§ **INSTRUCTIONS FOR THE TASK**:
Transcribe the records from the line containing "its value. -/" onward, up to and including the final line, exactly and without anything else.

╭──

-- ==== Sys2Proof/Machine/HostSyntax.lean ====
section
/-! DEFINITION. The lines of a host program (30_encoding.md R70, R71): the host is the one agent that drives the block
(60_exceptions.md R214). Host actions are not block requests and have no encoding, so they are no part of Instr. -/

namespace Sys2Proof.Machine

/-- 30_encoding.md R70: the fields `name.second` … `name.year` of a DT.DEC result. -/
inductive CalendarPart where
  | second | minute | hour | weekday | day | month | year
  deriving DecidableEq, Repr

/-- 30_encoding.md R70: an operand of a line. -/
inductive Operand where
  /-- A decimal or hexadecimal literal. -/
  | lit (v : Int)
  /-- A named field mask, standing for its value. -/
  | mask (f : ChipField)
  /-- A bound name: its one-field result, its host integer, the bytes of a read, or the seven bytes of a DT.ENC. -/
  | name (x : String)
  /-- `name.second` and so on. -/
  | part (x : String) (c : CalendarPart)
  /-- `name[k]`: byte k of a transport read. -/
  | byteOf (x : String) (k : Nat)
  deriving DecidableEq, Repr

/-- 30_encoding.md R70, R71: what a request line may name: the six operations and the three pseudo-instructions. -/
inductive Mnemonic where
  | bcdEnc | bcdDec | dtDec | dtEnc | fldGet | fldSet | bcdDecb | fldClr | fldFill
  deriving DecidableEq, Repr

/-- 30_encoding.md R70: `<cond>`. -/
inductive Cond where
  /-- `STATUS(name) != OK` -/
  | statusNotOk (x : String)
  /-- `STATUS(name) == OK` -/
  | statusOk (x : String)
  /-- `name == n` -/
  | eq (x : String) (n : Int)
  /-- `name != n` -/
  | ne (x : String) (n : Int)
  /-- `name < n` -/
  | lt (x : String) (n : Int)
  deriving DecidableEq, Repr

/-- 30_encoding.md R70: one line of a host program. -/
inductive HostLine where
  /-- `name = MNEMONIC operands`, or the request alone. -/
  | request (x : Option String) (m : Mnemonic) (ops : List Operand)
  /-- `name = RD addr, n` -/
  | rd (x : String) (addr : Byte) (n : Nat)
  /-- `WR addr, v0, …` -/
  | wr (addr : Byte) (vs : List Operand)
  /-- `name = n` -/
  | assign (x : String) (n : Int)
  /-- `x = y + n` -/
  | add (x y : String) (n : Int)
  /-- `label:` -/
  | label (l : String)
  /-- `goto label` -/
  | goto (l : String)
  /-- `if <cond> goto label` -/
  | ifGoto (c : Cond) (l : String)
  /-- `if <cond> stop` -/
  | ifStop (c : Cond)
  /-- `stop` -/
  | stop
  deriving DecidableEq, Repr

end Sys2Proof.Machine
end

╰──

§ **ANSWER BOX**:
  /-- A named field mask, standing for its value. -/
  | mask (f : ChipField)
  /-- A bound name: its one-field result, its host integer, the bytes of a read, or the seven bytes of a DT.ENC. -/
  | name (x : String)
  /-- `name.second` and so on. -/
  | part (x : String) (c : CalendarPart)
  /-- `name[k]`: byte k of a transport read. -/
  | byteOf (x : String) (k : Nat)
  deriving DecidableEq, Repr

/-- 30_encoding.md R70, R71: what a request line may name: the six operations and the three pseudo-instructions. -/
inductive Mnemonic where
  | bcdEnc | bcdDec | dtDec | dtEnc | fldGet | fldSet | bcdDecb | fldClr | fldFill
  deriving DecidableEq, Repr

/-- 30_encoding.md R70: `<cond>`. -/
inductive Cond where
  /-- `STATUS(name) != OK` -/
  | statusNotOk (x : String)
  /-- `STATUS(name) == OK` -/
  | statusOk (x : String)
  /-- `name == n` -/
  | eq (x : String) (n : Int)
  /-- `name != n` -/
  | ne (x : String) (n : Int)
  /-- `name < n` -/
  | lt (x : String) (n : Int)
  deriving DecidableEq, Repr

/-- 30_encoding.md R70: one line of a host program. -/
inductive HostLine where
  /-- `name = MNEMONIC operands`, or the request alone. -/
  | request (x : Option String) (m : Mnemonic) (ops : List Operand)
  /-- `name = RD addr, n` -/
  | rd (x : String) (addr : Byte) (n : Nat)
  /-- `WR addr, v0, …` -/
  | wr (addr : Byte) (vs : List Operand)
  /-- `name = n` -/
  | assign (x : String) (n : Int)
  /-- `x = y + n` -/
  | add (x y : String) (n : Int)
  /-- `label:` -/
  | label (l : String)
  /-- `goto label` -/
  | goto (l : String)
  /-- `if <cond> goto label` -/
  | ifGoto (c : Cond) (l : String)
  /-- `if <cond> stop` -/
  | ifStop (c : Cond)
  /-- `stop` -/
  | stop
  deriving DecidableEq, Repr

end Sys2Proof.Machine
end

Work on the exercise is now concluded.